EXERCISE INSTRUCTIONS: Once you have counted the lines below that contain "NoticeEntry", give that number and nothing else.

++++ SUPPLIED DATA

/-- Section 8.8: the commit of tag 20 reserves its place and takes the counter from 41 to 42; its completion answers. -/
theorem test_commit :
    (fun s : State => (s.link.responses.length, s.cal.counter, s.cal.committing))
        (after (.commitCalibration true) (asked codeCommitCalibration [] { idle with calEn := true, hold := true, cal := { tables with counter := 41, calPending := true } }))
        = (0, 42, some 20)
      ∧ (fun s : State => (s.link.responses.map Response.status, s.cal.calPending, s.cal.committing))
        (after (.commitComplete true) { idle with hold := true, cal := { tables with committing := some 20, calPending := true }, store := { word := some 42, image := .writing [] } })
        = ([.ok], false, none) := by decide +kernel

/-- Section 1.7: a refused write reports the field number (c_E too near zone 4: 5) and changes nothing. -/
theorem test_write_geometry_refused :
    (fun s : State => (s.link.responses.map fun r => (r.status, r.payload), s.cal.geometry))
        (after .writeGeometry (asked codeWriteGeometry (geometryBytes { geo with cE := 7600 }) { idle with calEn := true, hold := true }))
      = ([(.badValue, [5])], some geo) := by decide +kernel

/-- R118: without CAL_EN the write is LOCKED. -/
theorem test_write_locked :
    (after .writeChannel (asked codeWriteChannel [] { idle with hold := true })).link.responses.map Response.status = [.locked] := by decide +kernel

/-- R115, R119: an accepted Channel Record reloads its baseline and sets CAL_PENDING. -/
theorem test_write_channel :
    (fun s : State => ((s.zones[1].south).baseline, s.cal.calPending))
        (after .writeChannel (asked codeWriteChannel (3 :: channelBytes chan) { idle with calEn := true, hold := true })) = (1600, true) := by decide +kernel

/-- R116, R117: a curve of seven points is MALFORMED; Limits with min_zones above Z fail field 3. -/
theorem test_write_curve_and_limits :
    (after .writeSpeedCurve (asked codeWriteSpeedCurve (List.replicate 28 0) { idle with calEn := true, hold := true })).link.responses.map Response.status = [.malformed]
      ∧ (after .writeLimits (asked codeWriteLimits (limitsBytes { Limits.default with minZones := 5 }) { idle with calEn := true, hold := true })).link.responses.map
        Response.payload = [[3]] := by decide +kernel

/-- R168, R182: READ STATUS of an idle READY part: 30 bytes that begin READY, IDLE, next train number 1. -/
theorem test_read_status :
    (after .readStatus (asked codeReadStatus [] { idle with hold := true })).link.responses.map (fun r => (r.payload.length, r.payload.take 4))
      = [(30, [2, 0, 0, 1])] := by decide +kernel

/-- R169, R182: an empty Type Table entry is answered with the mark 0. -/
theorem test_read_table :
    (after .readTable (asked codeReadTable [6, 0, 31] { idle with hold := true })).link.responses.map Response.payload = [[6, 0, 31, 0]] := by decide +kernel

/-- R171, R163: READ NOTICES keeps a pending kind, CLEAR NOTICES clears it, WRITE LEVEL 0 clears its mark alone. -/
theorem test_notices :
    (fun e : NoticeEntry => (e.pending, e.count)) ((after .readNotices (asked codeReadNotices [] { raiseCause .scanGap 2 idle with hold := true })).notices.entry .scanGap) = (true, 1)
      ∧ (fun e : NoticeEntry => (e.pending, e.count, e.lastArg))
        ((after .clearNotices (asked codeClearNotices [] { raiseCause .scanGap 2 idle with hold := true })).notices.entry .scanGap) = (false, 0, 2)
      ∧ (fun e : NoticeEntry => (e.pending, e.count))
        ((after .writeLevel (asked codeWriteLevel [4, 0] { raiseCause .scanGap 2 idle with hold := true })).notices.entry .scanGap) = (false, 1) := by decide +kernel

/-- R170: a quiet_time of 99 fails field 1. R128: an index of 32 is BAD_INDEX. -/
theorem test_settings_and_types :
    (after .writeSettings (asked codeWriteSettings [0, 99, 0, 0, 8, 152, 0] { idle with hold := true })).link.responses.map Response.payload = [[1]]
      ∧ (after .writeType (asked codeWriteType [32] { idle with hold := true })).link.responses.map Response.status = [.badIndex] := by decide +kernel

/-- R148: CLEAR CONSIST is refused during a train. R58: ABORT TRAIN outside one is answered NO_TRAIN. -/
theorem test_clear_and_abort :
    (after .clearConsist (asked codeClearConsist [] { running with hold := true })).link.responses.map Response.status = [.busyTrain]
      ∧ (after .abortTrain (asked codeAbortTrain [] { idle with hold := true })).link.responses.map Response.status = [.noTrain] := by decide +kernel

/-- The counter of section 12.7 that counts rises of the Record Queue to 48. -/
def rises : Counter :=
  { value := 0, overflow := false, previous := false
    selection := { event := .recordQueueOccupancy, threshold := 48, invert := false, edge := true, low := 0, high := 0 } }

/-- Section 12.7: the sample at 48 entries counts once. R177: the maximum holds and raises STATS_FULL. -/
theorem test_counters :
    (rises.sample 48).1.value = 1 ∧ ((rises.sample 48).1.sample 48).1.value = 1
      ∧ (Counter.add 1 { rises with value := 4294967294 }) = ({ rises with value := 4294967295, overflow := true }, true) := by decide

/-- R174, R177: a written counter starts at zero, and event 12 fails field 1; its read is 52 bytes; a reset keeps the
selection. -/
theorem test_counter_requests :
    (after .writeCounter (asked codeWriteCounter [0, 9, 48, 0, 1, 0, 0, 0, 0] { idle with hold := true })).counters[0] = rises
      ∧ (after .writeCounter (asked codeWriteCounter [0, 12, 48, 0, 1, 0, 0, 0, 0] { idle with hold := true })).link.responses.map Response.payload = [[1]]
      ∧ (after .readCounters (asked codeReadCounters [] { idle with hold := true })).link.responses.map (fun r => r.payload.length) = [52]
      ∧ (after .resetCounters (asked codeResetCounters [] { idle with hold := true, counters := #v[{ rises with value := 7 }, rises, rises, rises] })).counters[0] = rises
      := by decide +kernel

/-- Section 12.4: RESTART empties the queues and its OK is the one response. -/
theorem test_restart :
    (fun s : State => (s.train.state, s.requests, s.link.responses.map Response.tag))
        (after .restart { running with hold := true, requests := [req codeRestart [], req codeReadStatus []], link := { running.link with responses := List.replicate 3 response } })
      = (.idle, [], [20]) := by decide +kernel

/-- R167: an unknown code is answered MALFORMED. -/
theorem test_unknown_request :
    (after .unknownRequest (asked 0x55 [1] { idle with hold := true })).link.responses.map Response.status = [.malformed] := by decide +kernel

/-- R118, R158: the pins. -/
theorem test_pins :
    ((after (.calEnChange true) { idle with hold := true }).notices.entry .calEnChanged).lastArg = 1
      ∧ (after .rlHoldAssert idle).hold = true := by decide +kernel

/-- Section 11.6: with a response waiting, the release of the hold sends it before a notice of level 5. -/
theorem test_release_of_the_hold :
    (after (.rlHoldRelease true) { raiseCause .channelFault 6 idle with hold := true, link := { idle.link with responses := [response] } }).link.sending
        = some outFrame
      ∧ ((after (.frameEnd true) { raiseCause .channelFault 6 idle with link := { idle.link with sending := some outFrame } }).link.sending.map OutFrame.payload)
        = some [10, 1, 0, 6] := by decide +kernel

/-! ## Witnesses: the hypotheses of each statement can be met, clause by clause -/

/-- OccurrencesAreCounted: a counter that gets to its maximum, one that stays below it, one that holds it. -/
theorem witness_OccurrencesAreCounted :
    let c : Counter := { Counter.reset with selection := { Selection.reset with event := .scansLost } }
    let s : State := { idle with counters := #v[{ c with value := 4294967294 }, { c with value := 4294967293 }, { c with value := 4294967295 }, Counter.reset] }
    s.counters[0].selection.event = .scansLost ∧ s.counters[0].value < 4294967295 ∧ 4294967295 ≤ s.counters[0].value + 1
      ∧ s.counters[1].value + 1 < 4294967295 ∧ 4294967295 ≤ s.counters[2].value := by decide +kernel

/-- NoticeChoiceIsTheHighest: two pending kinds of one level, one of another, none among the levels 1 to 4. -/
theorem witness_NoticeChoiceIsTheHighest :
    let u := ((NoticeUnit.reset.raise .channelFault 6).raise .recordBacklog 52).raise .calEnChanged 1
    (u.entry .channelFault).pending = true ∧ u.level .channelFault = u.level .recordBacklog ∧ u.choose 5 5 = some .recordBacklog
      ∧ u.choose 5 7 = some .calEnChanged ∧ u.choose 1 4 = none := by decide +kernel

/-- BoundaryStartsTheFirstCandidate: the hold, a frame going out, and each candidate first in turn. -/
theorem witness_BoundaryStartsTheFirstCandidate :
    let n5 := raiseCause .channelFault 6 idle
    let n4 := raiseCause .trainStarted 1 idle
    ({ idle with hold := true }).hold = true ∧ (some outFrame).isSome = true
      ∧ (idle.hold = false ∧ idle.link.sending = none ∧ idle.link.responses = [] ∧ idle.notices.choose 5 7 = none
          ∧ idle.link.records = [] ∧ idle.notices.choose 1 4 = none ∧ idle.link.details = [])
      ∧ n5.notices.choose 5 7 = some .channelFault ∧ (n4.notices.choose 5 7 = none ∧ n4.notices.choose 1 4 = some .trainStarted)
      ∧ ({ idle.link with records := [summary] }).records = summary :: [] ∧ ({ idle.link with responses := [response] }).responses = response :: []
      := by decide +kernel

/-- PowerOnResetRestoresTheInitialState: an image under write, and one that is not. -/
theorem witness_PowerOnResetRestoresTheInitialState :
    ({ idle with store := { word := none, image := .writing [1] } }).store.image = .writing [1] ∧ ∀ b, idle.store.image ≠ .writing b :=
  ⟨rfl, fun _ h => by cases h⟩

/-- The image of the tables of the worked case. -/
def image : List Byte := imageBytes geo channels curve Limits.default

/-- StartUpLoadReadsTheStore: a good, a blank and a damaged image in STARTING, and a part that is past it. -/
theorem witness_StartUpLoadReadsTheStore :
    ({ State.reset with store := { word := some 41, image := .held image } }).part = .starting
      ∧ (parseImage image).isSome = true ∧ State.reset.store.image = .blank
      ∧ (∀ b, ({ State.reset with store := { word := some 43, image := .damaged } }).store.image = .held b → parseImage b = none)
      ∧ StoreImage.damaged ≠ .blank ∧ parseImage (image.map fun b => b + 1) = none ∧ idle.part ≠ .starting := by
  refine ⟨rfl, ?_, rfl, ?_, ?_, ?_, ?_⟩
  · decide +kernel
  · intro b h
    exact StoreImage.noConfusion h
  · decide
  · decide +kernel
  · decide

/-- CommittedImageLoadsBack: four zones with eight Channel Records, and one zone at its bounds with none. -/
theorem witness_CommittedImageLoadsBack :
    (geometryFault Limits.default.minZones geo = none ∧ (∀ ch : Fin 8, channels[ch].bind channelFault = none) ∧ curveFault curve = none
        ∧ limitsFault geo.zones.length Limits.default = none)
      ∧ geometryFault 1 geoMin = none ∧ limitsFault geoMin.zones.length { Limits.default with minZones := 1 } = none := by decide +kernel

/-- AcceptedFramesReadBack: one and eight samples at the bounds of 24 bits, a fraction of 15, a payload of 32 bytes. -/
theorem witness_AcceptedFramesReadBack :
    (Inbound.scan 0 [⟨-8388608, .opened⟩]).valid none = true ∧ (Inbound.scan 65535 (List.replicate 8 ⟨8388607, .ok⟩)).valid (some geo) = true
      ∧ (Inbound.wheel .e2 65535 15).valid none = true ∧ (Inbound.request (req 0x12 (List.replicate 32 255))).valid none = true := by decide +kernel

/-- DeframeReadsTheNextFrame: noise without a delimiter, 34 payload bytes, a declared length of 35. -/
theorem witness_DeframeReadsTheNextFrame :
    (∀ b ∈ ([0x00, 0xA4, 0xFF] : List Byte), b ≠ 0xA5) ∧ (List.replicate 34 (0xA5 : Byte)).length ≤ 34 ∧ 34 < be [0, 35] := by decide

/-- RejectedFramesAreReported: a frame for each check that can fail first. -/
theorem witness_RejectedFramesAreReported :
    let ok (k : Byte) (p : List Byte) := checkPasses (checkedBytes k p) (frameCheck (checkedBytes k p))
    State.reset.part = .starting ∧ idle.part ≠ .starting ∧ 34 < (35 : Word16).toNat
      ∧ checkPasses (checkedBytes kindScan []) 0 = false ∧ checkPasses (checkedBytes kindWheel []) 0 = false
      ∧ checkPasses (checkedBytes kindRequest []) 0 = false ∧ ok 4 (List.replicate 34 0) = true
      ∧ (ok kindScan [0, 0] = true ∧ ∀ m, 1 ≤ m → m ≤ 8 → ([0, 0] : List Byte).length ≠ 2 + 4 * m)
      ∧ (ok kindWheel [1, 0, 0] = true ∧ ([1, 0, 0] : List Byte).length ≠ 4) ∧ (ok kindRequest [1] = true ∧ ([1] : List Byte).length < 2)
      ∧ (ok kindScan (List.replicate 30 0) = true ∧ idle.cal.geometry = some geo ∧ (List.replicate 30 (0 : Byte)).length = 2 + 4 * 7 ∧ 7 ≠ 2 * geo.zones.length)
      ∧ (ok kindScan (List.replicate 34 3) = true ∧ (List.replicate 34 (3 : Byte)).length = 2 + 4 * 8 ∧ 8 = 2 * geo.zones.length
          ∧ 2 < natAt (List.replicate 34 3) (5 + 4 * 7) 1)
      ∧ (ok kindWheel [0, 0, 0, 0] = true ∧ natAt [0, 0, 0, 0] 0 1 = 0) ∧ (ok kindWheel [5, 0, 0, 0] = true ∧ 4 < natAt [5, 0, 0, 0] 0 1)
      ∧ (ok kindWheel [4, 0, 0, 16] = true ∧ 15 < natAt [4, 0, 0, 16] 3 1) := by
  refine ⟨rfl, by decide, by decide, by decide, by decide, by decide, by decide +kernel, ⟨by decide, ?_⟩, by decide, by decide, by decide +kernel,
    by decide +kernel, by decide, by decide, by decide⟩
  intro m h _ e
  simp at e
  omega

++++++++

PROBLEM SOLUTION: 3